I have to split a string using comma(,) as a separator and ignore any comma that is inside quotes(")
我必须使用逗号(,)作为分隔符拆分字符串,并忽略引号内的任何逗号(“)
fieldSeparator : ,
fieldGrouper : "
fieldSeparator:,fieldGrouper:“
The string to split is : "1","2",3,"4,5"
要拆分的字符串是:“1”,“2”,3,“4,5”
I am able to achieve it as follows :
我能够实现如下:
String record = "\"1\",\"2\",3,\"4,5\"";
String[] tokens = record.split(",(?=([^\"]*\"[^\"]*\")*[^\"]*$)");
Output :
输出:
"1"
"2"
3
"4,5"
Now the challenge is that the fieldGrouper(") should not be a part of the split tokens. I am unable to figure out the regex for this.
现在的挑战是fieldGrouper(“)不应该是拆分令牌的一部分。我无法弄清楚这个的正则表达式。

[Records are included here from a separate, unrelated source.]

-- ==== Sys2Proof/Certificates/Slice0/Obligations.lean ====
section
/-! DEFINITION. The statements for the provers, from the numbered rules of spec/. An instruction's statement is about `exec` on the state
after the fetch, where PC is already a + 2 (40_control_flow R120), so a record's pc is `s.pc - 2`. A statement that says
`.next { s with … }` says with it that every field not named is unchanged. -/

open Sys2Proof Sys2Proof.Machine

/-! ## Encoding -/

/-- 30_encoding R90, R93, R94: no bit of an encoding is dropped, on words and on bytes. -/
def Obligations.EncodeThenDecode : Prop :=
  ∀ (i : Instr) (rest : List Byte),
    decodeWord (encode i) = some i ∧ decode (bytesOfWord (encode i) ++ rest) = .ok (i, rest)

/-- R100: every bit is fixed or belongs to a field, so an opcode has one spelling; the y of a shift is ignored under SHIFT_SOURCE = Vx
(the spec's decision D9). -/
def Obligations.DecodeThenEncode : Prop :=
  (∀ (op : Word) (i : Instr), decodeWord op = some i → encode i = op) ∧
  (∀ (x y z : Reg) (s : State), s.params.shiftSource = .vx →
    exec (.shr x y) s = exec (.shr x z) s ∧ exec (.shl x y) s = exec (.shl x z) s)

/-- R93, R94: `Decode(op)` is the row that op matches, and `Unknown` exactly when op matches no row. -/
def Obligations.DecoderFollowsOpcodeMap : Prop :=
  ∀ op : Word,
    (∀ i, decodeWord op = some i → i.row ∈ opcodeRows ∧ op &&& i.row.mask = i.row.bits) ∧
    (decodeWord op = none ↔ ∀ r ∈ opcodeRows, op &&& r.mask ≠ r.bits)

/-- R94 (an inference the spec marks as its own): any two rows differ in a bit that both masks fix, so no opcode matches two rows. -/
def Obligations.RowsAreDisjoint : Prop :=
  opcodeRows.length = 34 ∧
  opcodeRows.Pairwise fun r q =>
    (r.bits ^^^ q.bits) &&& r.mask &&& q.mask ≠ 0 ∧ ∀ op : Word, ¬ (r.accepts op = true ∧ q.accepts op = true)

/-- R95: an opcode is an instruction exactly when its family's secondary field allows it. -/
def Obligations.DecoderFollowsFamilies : Prop :=
  ∀ op : Word, (decodeWord op).isSome = wellFormedWord op

/-- R96 (an inference the spec marks as its own): 21,582 of the 65,536 opcodes are unknown, counted by family. -/
def Obligations.UnknownOpcodeCount : Prop :=
  (∀ f : Fin 16,
    ((List.range 4096).filter fun k => (decodeWord (BitVec.ofNat 16 (f.val * 4096 + k))).isNone).length =
      [4094, 0, 0, 0, 0, 3840, 0, 0, 1792, 3840, 0, 0, 0, 0, 4064, 3952].getD f.val 0) ∧
  [4094, 0, 0, 0, 0, 3840, 0, 0, 1792, 3840, 0, 0, 0, 0, 4064, 3952].sum = 21582

/-- Words written out from R93, at least one for each of the sixteen families, and four words outside the map. -/
def Obligations.SampleOpcodesDecode : Prop :=
  decodeWord 0x00E0 = some .cls ∧ decodeWord 0x00EE = some .ret ∧ decodeWord 0x1208 = some (.jp 0x208) ∧
  decodeWord 0x220C = some (.call 0x20C) ∧ decodeWord 0x3310 = some (.seImm 3 0x10) ∧
  decodeWord 0x4311 = some (.sneImm 3 0x11) ∧ decodeWord 0x7102 = some (.addImm 1 0x02) ∧
  decodeWord 0x9120 = some (.sneReg 1 2) ∧ decodeWord 0xB300 = some (.jpV0 0x300) ∧
  decodeWord 0x5120 = some (.seReg 1 2) ∧ decodeWord 0x6A42 = some (.ldImm 10 0x42) ∧
  decodeWord 0x8126 = some (.shr 1 2) ∧ decodeWord 0x8F0E = some (.shl 15 0) ∧ decodeWord 0xA123 = some (.ldI 0x123) ∧
  decodeWord 0xC30F = some (.rnd 3 0x0F) ∧ decodeWord 0xDF15 = some (.drw 15 1 5) ∧
  decodeWord 0xE1A1 = some (.sknp 1) ∧ decodeWord 0xF533 = some (.ldB 5) ∧
  decodeWord 0x5121 = none ∧ decodeWord 0x9AB7 = none ∧ decodeWord 0x0123 = none ∧ decodeWord 0x8008 = none

/-- 20_memory R67: fetch is big-endian. -/
def Obligations.FetchIsBigEndian : Prop :=
  (∀ hi lo : Byte, (wordOfBytes hi lo).toNat = hi.toNat * 256 + lo.toNat) ∧
  (∀ (s : State) (op : Word), fetch s = .ok op →
    op = wordOfBytes (s.mem.read s.pc.toNat) (s.mem.read (s.pc.toNat + 1)))

/-! ## The step -/

/-- 40_control_flow R120, R121, R122: the two checks of the fetch in order, and otherwise PC + 2 and the instruction that the bytes at PC
decode to, or the event of an unknown opcode. The two faults are the spec's decisions D5 and D6. -/
def Obligations.StepFetchesDecodesExecutes : Prop :=
  ∀ s : State, s.fault = none →
    (s.pc.toNat % 2 = 1 → s.params.oddPcPolicy = .fault →
      step s = .next { s with fault := some ⟨.pcMisaligned, s.pc, none, .nothing⟩ }) ∧
    ((s.pc.toNat % 2 = 0 ∨ s.params.oddPcPolicy = .fetch) → 0xFFF < s.pc.toNat + 1 →
      step s = .next { s with fault := some ⟨.memoryOutOfBounds, s.pc, none, .address (max s.pc.toNat 0x1000)⟩ }) ∧
    ((s.pc.toNat % 2 = 0 ∨ s.params.oddPcPolicy = .fetch) → s.pc.toNat + 1 ≤ 0xFFF →
      (∀ i, decode [s.mem.read s.pc.toNat, s.mem.read (s.pc.toNat + 1)] = .ok (i, []) →
        step s = exec i { s with pc := s.pc + 2 }) ∧
      (∀ op, decode [s.mem.read s.pc.toNat, s.mem.read (s.pc.toNat + 1)] = .error (.unknownOpcode op) →
        step s = .next { s with pc := s.pc + 2, events := s.events ++ [⟨.unknownOpcode, op, s.pc⟩] }))

/-- 30_encoding R97; 60_exceptions R250: an unknown opcode emits its event and changes nothing else. -/
def Obligations.UnknownOpcodeOnlyEmits : Prop :=
  ∀ (s : State) (op : Word), execUnknown op s = { s with events := s.events ++ [⟨.unknownOpcode, op, s.pc - 2⟩] }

The expected output of the split is :
拆分的预期输出是:
1
2
3
4,5
4 个解决方案
#1
4
Update:
更新:
String[] tokens = record.split( "(,*\",*\"*)" );
String [] tokens = record.split(“(,* \”,* \“*)”);
Result:
结果:
Initial Solution:
( doesn't work @.split
method )初始解决方案:(不起作用@ .split方法)
This RexEx pattern will isolate the sections you want:
(?:\\")(.*?)(?:\\")
此RexEx模式将隔离您想要的部分:(?:\\“)(。*?)(?:\\”)
It uses non-capturing groups to isolate the pairs of escaped quotes, and a capturing group to isolate everything in between.
它使用非捕获组来隔离转义引号对,并使用捕获组来隔离它们之间的所有内容。
Check it out here: Live Demo
在这里查看:现场演示
#2
2
My suggestion:
我的建议:
"([^"]+)"|(?<=,|^)([^,]*)
See the regex demo. It will match "..."
like strings and capture into Group 1 only what is in-between the quotes, and then will match and capture into Group 2 sequences of characters other than ,
at the start of a string or after a comma.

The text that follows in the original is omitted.